English schoolmaster

Arthur Robert Donald Wright OBE (20 June 1923 – 10 July 2012) was an English schoolmaster who taught at several schools, including Marlborough College and Shrewsbury School, where he was head master. In 1971 he was Chairman of the Headmasters' Conference. After retiring from teaching, he worked at Lambeth Palace for the Archbishop of Canterbury.

As a young man he saw active service with the British Army during the closing stages of the Second World War.

==Early life==
Born in Wolverhampton, Wright was the youngest son of the marriage of Charles North Wright and Beatrice May Walker. His family was "Church of England, but still touched by a Methodist past". He was educated at The Downs and Leighton Park, both Quaker schools. His teachers included W. H. Auden.

==Career==
From school, Wright joined the British Army, received officer training, and during the Second World War rose to the rank of captain in the Royal Artillery. He took part in the Allied D-Day landings in Normandy, saw fighting across northern France and into Germany, and was later stationed near the Russian lines.

After the war, Wright joined Queens' College, Cambridge, graduating with a degree in History in 1948 and later proceeding to Master of Arts.

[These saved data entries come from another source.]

/-- A field die's calibration state (18): the channel tables (channel × 32 + word, GAIN and factors reset to 1.0), the
runs pending, the active run's channel, steps left, retries of the present step, whether the checks before the first
step have passed, whether a live value is owed before the next step, and the entries measured so far as (word, value). -/
structure Calib where
  words : List (Nat × Word) := []
  pendingRuns : List Nat := []
  active : Option Nat := none
  full : Bool := false
  checked : Bool := false
  steps : List CalKind := []
  tries : Nat := 0
  waitLive : Bool := false
  got : List (Nat × Word) := []
  deriving DecidableEq, Repr

/-- The gaffer (19): whether it adapts, E_ACC in nJ, the package's and each compute die's energy since the last tick in nJ, ticks of
energy in this ms, the clock in MHz that each die is to be raised to once its voltage has settled (R393); and of AVSBus (04 R74, R75)
whether a Voltage command has gone out since the main domain's reset and the failed attempts at each rail's present frame. -/
structure Gaffer where
  running : Bool := false
  eAcc : Int := 0
  tickNj : Nat := 0
  dieNj : List (Nat × Nat) := []
  ticks : Nat := 0
  raise : List (Nat × Nat) := []
  avsUsed : Bool := false
  avsTries : List (Nat × Nat) := []
  deriving DecidableEq, Repr

/-- A tenant's session and keys (20 R408 to R418). Key values never leave the package; a key the DRBG made is the number of its
request, and the wrap key what R412 derives. -/
structure Tenant where
  session : Nat := 0
  sessionId : Nat := 0
  nonce : List Byte := []
  ephemeral : Nat := 0
  wrapKey : Option Nat := none
  memKey : Option Nat := none
  deriving DecidableEq, Repr

/-- Security state of the main part (20): when the main domain was released and start-up testing last began, the sample of each recent
failure, the DRBG's instantiation, whether a reseed that did not complete is owed, the counters that number keys and sessions, per-tenant sessions, and the TAP instruction. -/
structure Sec where
  releasedAt : Nat := 0
  trngAt : Nat := 0
  owed : Bool := false
  fails : List Nat := []
  instantiated : Bool := false
  everValid : Bool := false
  drbgCount : Nat := 0
  reseedAt : Nat := 0
  keyCount : Nat := 0
  sessionCount : Nat := 0
  reserveKey : Option Nat := none
  tap : Nat := 0
  deriving DecidableEq, Repr

/-- The package's place in an ensemble beside its page (21). -/
structure Ens where
  lead : Bool := false
  carriage : List Nat := []
  grp : Nat := 0
  deriving DecidableEq, Repr

/-- A relay port beside its page (21 R425, R426): next SEQ to send and expected, unacknowledged frames as (SEQ, package), consecutive
failures of the present frame, the port's key number. -/
structure Port where
  txSeq : Nat := 0
  rxSeq : Nat := 0
  unacked : List (Nat × Nat) := []
  fails : Nat := 0
  key : Option Nat := none
  deriving DecidableEq, Repr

On 26 June 1948 he married Helen Muryell Buxton, a daughter of Patrick Buxton FRS, and they had five children.

Going into schoolteaching, Wright's posts were at University College School, 1948–1950; The Hill School, Pennsylvania, 1950–1951, Leighton Park School, 1951–1953, Marlborough College, 1953–1963, where he was a housemaster, and finally at Shrewsbury School as headmaster 1963–1975. In 1971 he was Chairman of the Headmasters' Conference.

One of Wright's former schoolboys, Christopher Martin-Jenkins, recalled him in his years at Marlborough as "an imposing figure, very tall, with a slight stoop, he had a loud voice and was never dull or predictable. On one occasion he threw a book at a boy called Horsey who had offended him in some way. On another... he threw a whole desk at someone as well."

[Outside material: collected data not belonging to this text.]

-- ==== Sys2Proof/Machine/MmuOps.lean ====
section
/-!
DEFINITION. Machine/MmuOps.lean: stack addresses, granules, translation and fault records (11 R226 to R235), and poison
(11 R239).
-/
namespace Sys2Proof.Machine

def memPage : Nat := pg 8 5
def mmuPage (t : Nat) : Nat := pg 8 (0x40 + t % 64)

/-- CONF bit of a tenant (20). -/
def State.conf (s : State) (t : Nat) : Bool := s.regBit (pg 8 8 + 0x48) t

/-- Present stacks, and the sizes of the DPA space and of its firmware reserve (11 R226). -/
def stackCount (asm : Nat) : Nat := ((List.range 8).filter (stackFitted asm)).length
def dpaEnd (asm : Nat) : Nat := stackCount asm * 2 ^ 34
def dpaTenantEnd (asm : Nat) : Nat := stackCount asm * (2 ^ 34 - 2 ^ 30)

/-- The interleave (11 R227): position and offset within the stack of a DPA. -/
def dpaPlace (asm : Nat) (big : Bool) (dpa : Nat) : Nat × Nat :=
  let g := if big then 65536 else 4096
  let n := stackCount asm
  (dpa / g % n, dpa / g / n * g + dpa % g)

/-- The compute die that serves a DPA (11 R227; 01 R12). -/
def State.dpaSite (s : State) (dpa : Nat) : Nat :=
  (((List.range 8).filter (stackFitted s.asm)).getD (dpaPlace s.asm (s.regBit (memPage + 0x40) 0) dpa).1 0) / 2

/-- The memory-controller page of the stack that holds a DPA (01 R12). -/
def State.ctlPage (s : State) (dpa : Nat) : Nat :=
  let m := ((List.range 8).filter (stackFitted s.asm)).getD (dpaPlace s.asm (s.regBit (memPage + 0x40) 0) dpa).1 0
  pg (m / 2) (12 + m % 2)

/-- What a translation gives (11 R230 to R233): a stack address, a host address (`dev`: of type DEVREG), a contained error,
not present at a level, or a granule under zeroing to wait for. -/
inductive Walk
  | stack (dpa : Nat)
  | host (addr : Nat) (dev : Bool)
  | bad (code : Nat)
  | absent (level : Nat)
  | wait
  deriving DecidableEq, Repr

/-- The walk from the table at `base` of level `lvl` (11 R230, R231): MAP_FORMAT before MAP_PERM. A walk read of a host word that
completes poisoned or in error is MAP_FORMAT (log 76). -/
def State.walkFrom (s : State) (ta : Nat) (write : Bool) : Nat → Nat → Walk
  | lvl, base =>
    let at_ := base + ta / 2 ^ (12 + 9 * lvl) % 512 * 8
    let e := leNat (s.hmemGet at_ 8)
    let addr := e / 2 ^ 12 % 2 ^ 40 * 2 ^ 12
    if s.badCpl.contains (at_ / 8) then .bad 0x100
    else if e % 2 = 0 then .absent lvl
    else if e / 2 ^ 5 % 2 ^ 7 ≠ 0 ∨ e / 2 ^ 52 ≠ 0 then .bad 0x100
    else if e / 2 % 2 = 0 then
      match lvl with
      | 0 => .bad 0x100
      | l + 1 => s.walkFrom ta write l addr
    else
      let ty := e / 4 % 4
      let size := 2 ^ (12 + 9 * lvl)
      if lvl = 3 ∨ ty = 3 ∨ addr % size ≠ 0 then .bad 0x100
      else if write = true ∧ e / 16 % 2 = 0 then .bad 0x101
      else
        let pa := addr + ta % size
        if ty = 0 then .stack pa else .host pa (ty == 2)

/-- What a unit wants of a page (11 R231; 06 R136): stack memory, host memory, a ring page under DEST = HOST, a ring page under
DEST = NET. -/
inductive Want | stack | host | ringHost | ringNet
  deriving DecidableEq, Repr

def Want.takesStack : Want → Bool
  | .stack => true | .ringNet => true | .host => false | .ringHost => false
def Want.takesHost : Want → Bool → Bool
  | .stack, _ => false | .host, _ => true | .ringHost, dev => !dev | .ringNet, dev => !dev

/-- Owner of the granule of a DPA, as tenant + 1 (11 R229). -/
def State.granOwner (s : State) (dpa : Nat) : Nat := tabGet 0 s.grans (dpa / 2 ^ 21)

/-- Where a stack leaf's address lies (11 R230; 21 R431): in an ensemble it is package × 2^40 + that package's own DPA. `none` for a
package outside it or lost; its own DPA for this one. -/
def State.ensDpa (s : State) (dpa : Nat) : Option (Nat × Nat) :=
  if s.ensSt = 2 ∨ s.ensSt = 3 then
    (if s.regBit (pg 8 0x0C + 0x44) (dpa / 2 ^ 40) = true ∧ dpa / 2 ^ 40 < 16 then some (dpa / 2 ^ 40, dpa % 2 ^ 40) else none)
  else some (s.pkg, dpa)

/-- Translate one access of a tenant (11 R229 to R231; 21 R431). An access to another package's stack goes by the relays and ends there,
outside this State: it waits (log 82). -/
def State.translate (s : State) (t ta : Nat) (write : Bool) (want : Want) : Walk :=
  if s.st (mmuPage t) = 0 then .bad 0x100
  else match s.walkFrom (ta % 2 ^ 48) write 3 (s.wide (mmuPage t + 0x40)) with
    | .stack dpa =>
      if want.takesStack = false then .bad 0x102
      else match s.ensDpa dpa with
      | none => .bad 0x103
      | some (k, dpa) =>
        if k ≠ s.pkg then .wait
        else if dpaTenantEnd s.asm ≤ dpa then .bad 0x103
        else if s.granBusy = some (dpa / 2 ^ 21) then .wait
        else if s.granOwner dpa ≠ t + 1 then .bad 0x104
        else .stack dpa
    | .host a dev => if want.takesHost dev then .host a dev else .bad 0x102
    | w => w

/-- Poison (11 R239): whether a read of `n` bytes meets a poisoned word (8 bytes; 64 bytes in a stack), and the words
that a write of `n` bytes covers wholly lose their mark. -/
def wordLen (sp : Nat) : Nat := if sp = spStack then 64 else 8
def State.poisoned (s : State) (sp a n : Nat) : Bool :=
  s.poison.any (fun k => decide (k < ramKey sp (a + n)) && decide (ramKey sp a < k + wordLen sp))
/-- Poison consumed (11 R239): the counters of the die and the memory page, POISON_CONSUMED, and the page that records the code. -/
def State.consumePoison (s : State) (site page code : Nat) : State :=
  let s1 := (s.addSat (pg site 0x0A + 0x54) 1).evt memPage 1
  if page = 0 then s1 else s1.faultRec page code 2

/-- Zero a whole space, which clears its poison (11 R239). -/
def State.scrub (s : State) (sp : Nat) : State := let s1 := s.ramClear sp; { s1 with poison := s1.poison.filter (fun k => k / 2 ^ 48 != sp) }

/-- The page that records poison consumed in a space, 0 for a core store (its core's page records it), and the contained code (11 R239;
07). -/
def State.poisonSite (s : State) (site sp a : Nat) : Nat × Nat :=
  if sp = spStack then (s.ctlPage a, 0x0101) else if sp % 256 = 1 then (pg site 0x0A, 0x0100) else if sp % 256 < 64 then (pg site 0x0A, 0x0102) else (0, 0x0103)

/-- The memory controller's check of an access by a tenant (11 R229): a stack address lies in a granule of the tenant's. -/
def State.ownsAt (s : State) (t sp a : Nat) : Bool := sp != spStack || s.granOwner a == t + 1
/-- An access waits while its granule is zeroed (11 R229). -/
def State.zeroing (s : State) (sp a : Nat) : Bool := sp == spStack && s.granBusy == some (a / 2 ^ 21)

/-- A 64-byte line as its stack, the fabric and a relay carry it (11 R229; 10 R217): ciphertext under the memory key of the granule's
owner, tweaked by the line's DPA. The model keeps what the owner's units read and write; a granule that nobody owns has no key and is
not accessed (log 76). -/
def State.stackLine (s : State) (dpa : Nat) : Option (List Byte) :=
  match s.granOwner dpa with
  | 0 => none
  | t + 1 => (tabGet {} s.tenants t).memKey.map (fun k => Config.xtsLine k (dpa / 64 * 64) (s.ramGet spStack (dpa / 64 * 64) 64))

def State.ramWrite (s : State) (sp a : Nat) (bs : List Byte) : State :=
  let s1 := s.ramPut sp a bs
  { s1 with poison := s1.poison.filter (fun k => !(decide (ramKey sp a ≤ k) && decide (k + wordLen sp ≤ ramKey sp (a + bs.length)))) }

/-- Write tenant memory from a TA, page by page; a page that does not translate stops it with the pages before it
written (11 R233). -/
def State.taPut (s : State) (t : Nat) (want : Want) : Nat → Nat → List Byte → State × Option (Nat × Walk)
  | 0, _, _ => (s, none)
  | f + 1, ta, bs =>
    if bs.isEmpty then (s, none)
    else
      let n := 4096 - ta % 4096
      match s.translate t ta true want with
      | .stack dpa => (s.ramWrite spStack dpa (bs.take n)).taPut t want f (ta + n) (bs.drop n)
      | .host a _ => (s.hmemPut a (bs.take n)).taPut t want f (ta + n) (bs.drop n)
      | w => (s, some (ta, w))

def State.taWrite (s : State) (t : Nat) (want : Want) (ta : Nat) (bs : List Byte) : State × Option (Nat × Walk) :=
  s.taPut t want (bs.length / 4096 + 2) ta bs

/-- Read tenant memory from a TA, page by page. -/
def State.taGet (s : State) (t : Nat) (want : Want) : Nat → Nat → Nat → List Byte × Option (Nat × Walk)
  | 0, _, _ => ([], none)
  | f + 1, ta, len =>
    if len = 0 then ([], none)
    else
      let n := min len (4096 - ta % 4096)
      match s.translate t ta false want with
      | .stack dpa => let r := s.taGet t want f (ta + n) (len - n); (s.ramGet spStack dpa n ++ r.1, r.2)
      | .host a _ => let r := s.taGet t want f (ta + n) (len - n); (s.hmemGet a n ++ r.1, r.2)
      | w => ([], some (ta, w))

def State.taRead (s : State) (t : Nat) (want : Want) (ta len : Nat) : List Byte × Option (Nat × Walk) :=
  s.taGet t want (len / 4096 + 2) ta len

/-- The first poisoned stack line that a tenant's read of `len` bytes would meet, page by page, as its DPA (11 R239). -/
def State.taPoisoned (s : State) (t : Nat) (want : Want) : Nat → Nat → Nat → Option Nat
  | 0, _, _ => none
  | f + 1, ta, len =>
    if len = 0 then none
    else
      let n := min len (4096 - ta % 4096)
      match s.translate t ta false want with
      | .stack dpa => if s.poisoned spStack dpa n then some dpa else s.taPoisoned t want f (ta + n) (len - n)
      | .host _ _ => s.taPoisoned t want f (ta + n) (len - n)
      | _ => none

/-- Firmware's own write of a response to tenant memory; pages that do not translate are left. -/
def State.tmemPut (s : State) (t ta : Nat) (bs : List Byte) : State := (s.taWrite t .host ta bs).1

def State.mmu (s : State) (t : Nat) : Mmu := tabGet {} s.mmus t
def State.setMmu (s : State) (t : Nat) (x : Mmu) : State := { s with mmus := tabPut {} s.mmus t x }

/-- Fault record i of a tenant's MMU page (11 FLTi). -/
def fltReg (t i : Nat) : Nat := mmuPage t + 0x100 + 16 * i
def State.fltValid (s : State) (t i : Nat) : Bool := s.regBit (fltReg t i) 0
def State.fltTa (s : State) (t i : Nat) : Nat := s.wide (fltReg t i) / 4096

/-- MMU_STATUS's count of records (11). -/
def State.showFlt (s : State) (t : Nat) : State :=
  s.putFld (mmuPage t + 0x58) 8 6 ((List.range 32).filter (fun i => s.fltValid t i)).length

/-- The record for a faulting page: one that holds it, else the first free one (11 R234). -/
def State.fltFor (s : State) (t ta : Nat) : Option (Nat × Bool) :=
  match (List.range 32).find? (fun i => s.fltValid t i && s.fltTa t i == ta / 4096 % 2 ^ 36) with
  | some i => some (i, true)
  | none => match (List.range 32).find? (fun i => !s.fltValid t i) with
    | some i => some (i, false)
    | none => none

/-- Halt a unit on a not-present page (11 R233, R234): a record taken or shared, PAGE_FAULT with the vector of its queue or ring
(11; 06 R111), the MMU page HALTED; without a free record FLT_OVERFLOW. `vec` is that vector. -/
def State.haltUnit (s : State) (t : Nat) (u : HUnit) (vec : Option Nat) : State :=
  let p := mmuPage t
  let m := s.mmu t
  match s.fltFor t u.ta with
  | none => (s.setMmu t { m with units := m.units ++ [{ u with slot := none }] }).putBit (p + 0x58) 1 true
  | some (i, shared) =>
    let a := fltReg t i
    let s1 := s.setMmu t { m with units := m.units ++ [{ u with slot := some i }] }
    let s2 := if shared then s1.putFld (a + 12) 24 8 (s1.regFld (a + 12) 24 8 + 1)
      else
        let v := u.ta / 4096 % 2 ^ 36 * 4096 + 1 + (if u.write then 2 else 0) + u.level * 4
        ((s1.setWide a v).setNat (a + 8) (u.kind + (u.site + s.pkg * 16) * 2 ^ 8 + (if u.kind ≤ 1 then u.site * 256 + u.unit else u.unit) % 65536 * 2 ^ 16)).setNat (a + 12)
          (u.sq % 65536 + u.queue * 2 ^ 16 + 2 ^ 24)
    let s3 := ((s2.showFlt t).halt p).evt p 0
    match vec with
    | some v => if s3.mainOk then s3.msix t v else s3
    | none => s3

/-- Free a fault record. -/
def State.freeFlt (s : State) (t i : Nat) : State :=
  let a := fltReg t i
  ((((s.setNat a 0).setNat (a + 4) 0).setNat (a + 8) 0).setNat (a + 12) 0).showFlt t

/-- The MMU page leaves HALTED when no record is pending (11 Control). -/
def State.mmuUnhalt (s : State) (t : Nat) : State :=
  if (List.range 32).all (fun i => !s.fltValid t i) then s.unhalt (mmuPage t) else s

/-- Drop the halted units for which `gone` holds, freeing records that no unit holds any more (11 R234, R245). -/
def State.dropUnits (s : State) (t : Nat) (gone : HUnit → Bool) : State :=
  let m := s.mmu t
  let keep := m.units.filter (fun u => !gone u)
  let s1 := s.setMmu t { m with units := keep }
  let s2 := (List.range 32).foldl (fun s i =>
    if s.fltValid t i then
      let n := (keep.filter (fun u => u.slot == some i)).length
      if n = 0 then s.freeFlt t i else s.putFld (fltReg t i + 12) 24 8 n
    else s) s1
  s2.mmuUnhalt t

end Sys2Proof.Machine
end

On his time at Shrewsbury, The Times has called Wright a "great reforming headmaster". While there, working with the Anglican Diocese of Liverpool, Wright took a leading role in the building of a new Shrewsbury House, the school's mission in Liverpool, which was opened in 1974 by Princess Anne. While he was head of Shrewsbury, he secured many leading churchmen to come to preach in the school chapel, including Henry Chadwick, David Jenkins, Dennis Nineham, Stuart Blanch, and Donald Coggan, Archbishop of Canterbury.

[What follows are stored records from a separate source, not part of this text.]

-- ==== Sys2Proof/Machine/Dailies.lean ====
section
/-!
DEFINITION. Machine/Dailies.lean: the dailies writer and its export sender (06 R125 to R136).
-/
namespace Sys2Proof.Machine



/-- Owner and DEST of a ring, and the sizes of its parts. -/
def State.drOwner (s : State) (d : Nat) : Nat := s.regFld (drPage d + 0x40) 0 4
def State.drNet (s : State) (d : Nat) : Bool := s.regBit (drPage d + 0x44) 0
def State.drWant (s : State) (d : Nat) : Want := if s.drNet d then .ringNet else .ringHost
def State.recBytes (s : State) (d : Nat) : Nat := 2 ^ (s.reg (drPage d + 0x50)).toNat

/-- WATERMARK from what has been delivered (14 R306). -/
def State.showWatermark (s : State) (site k : Nat) : State :=
  let x := s.strm site k
  let lines := s.regFld (drPage (s.ringOf site k) + 0x44) 1 2 != 0
  let w := if s.framesEn site k then
      (match x.dFrame, x.dLine with
       | some f, some l => if lines then some (min f l) else some f
       | f, none => if lines then none else f
       | none, some _ => none)
    else x.dLine
  match w with
  | some v => (s.setNat (pipePage site k + 0x64) (v % 2 ^ 32)).setNat (pipePage site k + 0x68) (v / 2 ^ 32)
  | none => s

/-- What the delivery of a record does (14 R306, R308; 16 R342). -/
def State.delivered (s : State) (d : Nat) (r : DRec) : State :=
  if 32 ≤ d then s
  else
    let site := (s.ringStream d).1
    let k := (s.ringStream d).2
    let p := pipePage site k
    let s1 : State := match r.line with
      | some l => (s.setStrm site k { s.strm site k with dLine := some l }).showWatermark site k
      | none => s
    let s2 : State := match r.frame with
      | some (f, l) =>
        let x := s1.strm site k
        (((s1.setNat (p + 0x70) (f % 2 ^ 32)).setNat (p + 0x74) (f / 2 ^ 32)).setStrm site k { x with
          dFrame := some l, sentF := x.sentF.filter (fun g => decide (f < g.first)), splices := x.splices.filter (fun c => decide (l ≤ c)) }).showWatermark site k
      | none => s1
    if r.stop = true ∧ s2.splState site k ≠ 0 then s2.putBit (strPage site k + 0x80) 8 true else s2



/-- Replace the `bs.length` bytes of a record at an offset. -/
def patch (body : List Byte) (off : Nat) (bs : List Byte) : List Byte := body.take off ++ bs ++ body.drop (off + bs.length)

/-- The layers that a FRAME record names, in layer order, as (offset in the data ring, length): its payload in the export stream
(06 R134). -/
def frameLayers (body : List Byte) : List (Nat × Nat) :=
  ((List.range 5).map (fun i => (leAt body (0x38 + 16 * i) 8, leAt body (0x34 + 16 * i) 4))).filter (fun x => x.2 != 0)

/-- Whether no record of a line at or below a splice line can still come before the STOP record (06 R130; 16 R342): no such line is
being read out, none waits for its LINE record, and no frame that ends there is due or complete. DESIGN CHOICE (log 40): a frame whose
layers need lines beyond the splice is recorded after the restart. -/
def State.stopReady (s : State) (site k line : Nat) : Bool :=
  let x := s.strm site k
  let defs := match x.pipe with | some b => b.layers | none => []
  (match (s.gate site (k / 2)).cur with | some c => !(c.takers.contains k && upToSplice c.line line) | none => true)
    && (s.regFld (drPage (s.ringOf site k) + 0x44) 1 2 == 0 || !x.rows.any (fun r => !r.sent && upToSplice r.line line))
    && !(!defs.isEmpty && x.frames.any (fun f => match f.last with
      | some l => upToSplice l line && (s.frameDue site k f || (f.missing defs).isEmpty)
      | none => false))

/-- Whether a held record may be written now: a STOP record waits for the records it follows. -/
def State.recReady (s : State) (d : Nat) (r : DRec) : Bool :=
  !r.stop || s.stopReady (s.ringStream d).1 (s.ringStream d).2 (r.after.getD (2 ^ 48 - 1))

/-- How one held record goes: written; not yet; no room; or a ring page that does not translate. -/
inductive RecOut
  | wrote (s : State)
  | notYet
  | noRoom
  | page (s : State) (ta : Nat) (w : Walk)

/-- The record message (06 R111): one message for every INT_MOD records. -/
def State.recMessage (s : State) (d : Nat) : State :=
  let p := drPage d
  let x := s.ring d
  let n := x.since + 1
  let s1 := (s.putBit (p + 0x10) 0 true).showPend p
  if s.regFld (p + 0x70) 0 16 ≤ n then
    let s2 := s1.setRing d { x with since := 0, firstAt := none }
    if s.regBit (p + 0x14) 0 then s2.msix (s.drOwner d) (32 + d) else s2
  else s1.setRing d { x with since := n, firstAt := some (x.firstAt.getD s.now) }

/-- Place a record's payload in the data ring, unless it has been placed before. -/
def State.placePayload (s : State) (d : Nat) (r : DRec) : Option (Nat × State) :=
  match r.placed with
  | some off => some (off, s)
  | none => if r.payload.isEmpty then some (0, s) else s.allocData d r.payload.length

/-- The record's last words, once its bytes stand in the ring (06 R111, R134, R137): under DEST = NET it waits for its acknowledgement,
otherwise it is delivered. `parts` are its bytes' places, `recTo` REC_TAIL after it, `wrap` whether the record ring came round. -/
def State.recWritten (s : State) (d : Nat) (r : DRec) (parts : List (Nat × Nat)) (pays : List Nat) (seq recTo : Nat) (wrap : Bool) : State :=
  let x := s.ring d
  let x2 : DRing := { x with seq := seq, phase := if wrap then !x.phase else x.phase }
  if s.drNet d then
    let upTo := x2.total + parts.foldl (fun n y => n + y.2) 0
    (s.setRing d { x2 with total := upTo, spans := x2.spans ++ [{ stop := upTo, parts := parts, pays := pays, recTo := recTo, held := r }] }).recMessage d
  else ((s.setRing d x2).delivered d r).recMessage d

/-- Write one record: its payload first, a PAD before a FRAME that would not fit, SEQ, then the record (06 R125, R126). Where a page does
not translate the writer keeps its position in the held record (11 R233). -/
def State.writeRec (s : State) (d : Nat) (r : DRec) (rs : List DRec) : RecOut :=
  let p := drPage d
  let body0 := if r.stop then s.stopRec d else r.body
  let units := body0.length / 64
  let ring := s.recBytes d / 64
  let tail := (s.reg (p + 0x60)).toNat
  let pad := if tail % ring + units ≤ ring then 0 else 1
  if s.recReady d r = false then .notYet
  else if s.recFree d < units + pad then .noRoom
  else
    let t := s.drOwner d
    let want := s.drWant d
    match s.placePayload d r with
    | none => .noRoom
    | some (off, s0) =>
      let hold (s1 : State) (done : Nat) : State :=
        s1.setRing d { s1.ring d with queue := { r with placed := if r.payload.isEmpty then none else some off, done := done } :: rs }
      let at0 := s.wide (p + 0x54) + off
      let w1 := s0.taWrite t want (at0 + r.done) (r.payload.drop r.done)
      match w1.2 with
      | some (ta, w) => .page (hold w1.1 (ta - at0)) ta w
      | none =>
        let seq := (s.ring d).seq
        let body1 := if r.payload.isEmpty then body0 else patch body0 r.offAt (leBytes 8 off)
        let padRec := if pad = 1 then padTo 64 (leBytes 1 6 ++ [0#8] ++ leBytes 2 1 ++ leBytes 4 seq) else []
        let body := patch body1 4 (leBytes 4 (seq + pad))
        let at_ (u : Nat) := s.wide (p + 0x48) + (tail + u) % ring * 64
        let w2 := w1.1.taWrite t want (at_ 0) padRec
        let w3 := match w2.2 with | none => w2.1.taWrite t want (at_ pad) body | some _ => w2
        match w3.2 with
        | some (ta, w) => .page (hold w3.1 r.payload.length) ta w
        | none =>
          let recTo := (tail + units + pad) % 2 ^ 32
          let s3 := w3.1.setNat (p + 0x60) recTo
          let s4 := if r.stop then s3.draw.draw else s3
          let pays := if r.payload.isEmpty then (if r.frame.isSome then frameLayers body else []) else [(off, r.payload.length)]
          let parts := [(at_ 0, padRec.length), (at_ pad, body.length)] ++ pays.map (fun y => (s.wide (p + 0x54) + y.1, y.2))
          .wrote (s4.recWritten d r (parts.filter (fun y => y.2 != 0)) (pays.map (·.1)) ((seq + pad + 1) % 2 ^ 32) recTo (decide (ring ≤ tail % ring + units + pad)))

/-- A page that stops the writer or the export sender: not present halts the ring with the unit's record (11 R233); a broken check puts
the page in FAULT (11 R231; log 41); a granule under zeroing is waited for. -/
def State.ringPage (s : State) (d ta : Nat) (write : Bool) : Walk → State
  | .absent lvl =>
    let t := s.drOwner d
    ((s.haltUnit t { kind := 3, site := 8, unit := d, ta := ta, write := write, level := lvl, queue := 0xFF } (some (32 + d))).halt (drPage d)).showRing d
  | .bad code => s.toFault (drPage d) code 2
  | _ => s

/-- The writer takes held records in order until one must wait, finds no room or no page (06 R125). -/
def State.writeRecs (s : State) (d : Nat) : List DRec → State
  | [] => (s.setRing d { s.ring d with queue := [] }).showRing d
  | r :: rs =>
    match s.writeRec d r rs with
    | .wrote s1 => s1.writeRecs d rs
    | .notYet => (s.setRing d { s.ring d with queue := r :: rs }).showRing d
    | .noRoom => (s.setRing d { s.ring d with queue := r :: rs }).showRing d
    | .page s1 ta w => s1.ringPage d ta true w

/-- Whether ring d's page lets its writer and its export sender run: they wait while they are halted on a page (11 R233). -/
def State.ringRuns (s : State) (d : Nat) : Bool :=
  s.typeAt 8 (0x80 + d) == 0x09 && s.mainOk && !s.mute && (s.st (drPage d) == 2 || s.st (drPage d) == 3) &&
    !(s.mmu (s.drOwner d)).units.any (fun u => u.kind == 3 && u.unit == d)

def execDailiesWrite (d : Nat) (s : State) : Host.Outcome State Fault Refusal :=
  .next (if s.ringRuns d then s.writeRecs d (s.ring d).queue else s)

/-- The UDP payload of a DATA frame (06 R134). -/
def dataFrameBytes (d pkg psn off : Nat) (again : Bool) (data : List Byte) : List Byte :=
  leBytes 2 0x4B59 ++ leBytes 1 1 ++ leBytes 1 1 ++ leBytes 2 (d + pkg * 64) ++ leBytes 2 (if again then 1 else 0) ++ leBytes 4 psn
    ++ leBytes 2 data.length ++ leBytes 2 0 ++ leBytes 8 off ++ data

/-- Most stream bytes of one frame: the MTU less the IP, UDP and export headers (06 R134). -/
def State.exportMax (s : State) (d : Nat) : Nat := if s.regBit (drPage d + 0x78) 1 then 9000 - 52 else 1500 - 52

/-- A number as `n` bytes, the most significant first: network order. -/
def beBytes (n x : Nat) : List Byte := (leBytes n x).reverse

/-- The Internet checksum of a run of bytes of even length (IPv4, UDP). -/
def ipSum : List Byte → Nat
  | a :: b :: rest => a.toNat * 256 + b.toNat + ipSum rest
  | [a] => a.toNat * 256
  | [] => 0
def ipChecksum (bs : List Byte) : Nat :=
  let x := ipSum bs
  65535 - (x - 1) % 65535 * (if x = 0 then 0 else 1) - (if x = 0 then 0 else 1)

After retiring as a headmaster in 1975, Wright became the Archbishop of Canterbury's Patronage Secretary, based at Lambeth Palace, also chairing the William Temple Foundation and serving as Secretary to the Crown Appointments Commission which has the task of recommending the appointment of Church of England bishops. He was still in post when Archbishop Coggan retired in 1980 and was asked to consult on his successor.

==Later life==
With his wife, Helen, Wright had some twenty years of retirement at Coulston, Wiltshire, where he was active in the parish church and became a campaigner on environmental causes. He was a Governor of King's College School, Wimbledon, 1981–1992, and a member of the committee of the Wiltshire Blind Association, 1985–1997. In 1984 he was appointed an Officer of the Order of the British Empire. He died in July 2012, aged 89, and his funeral service was at Edington Priory.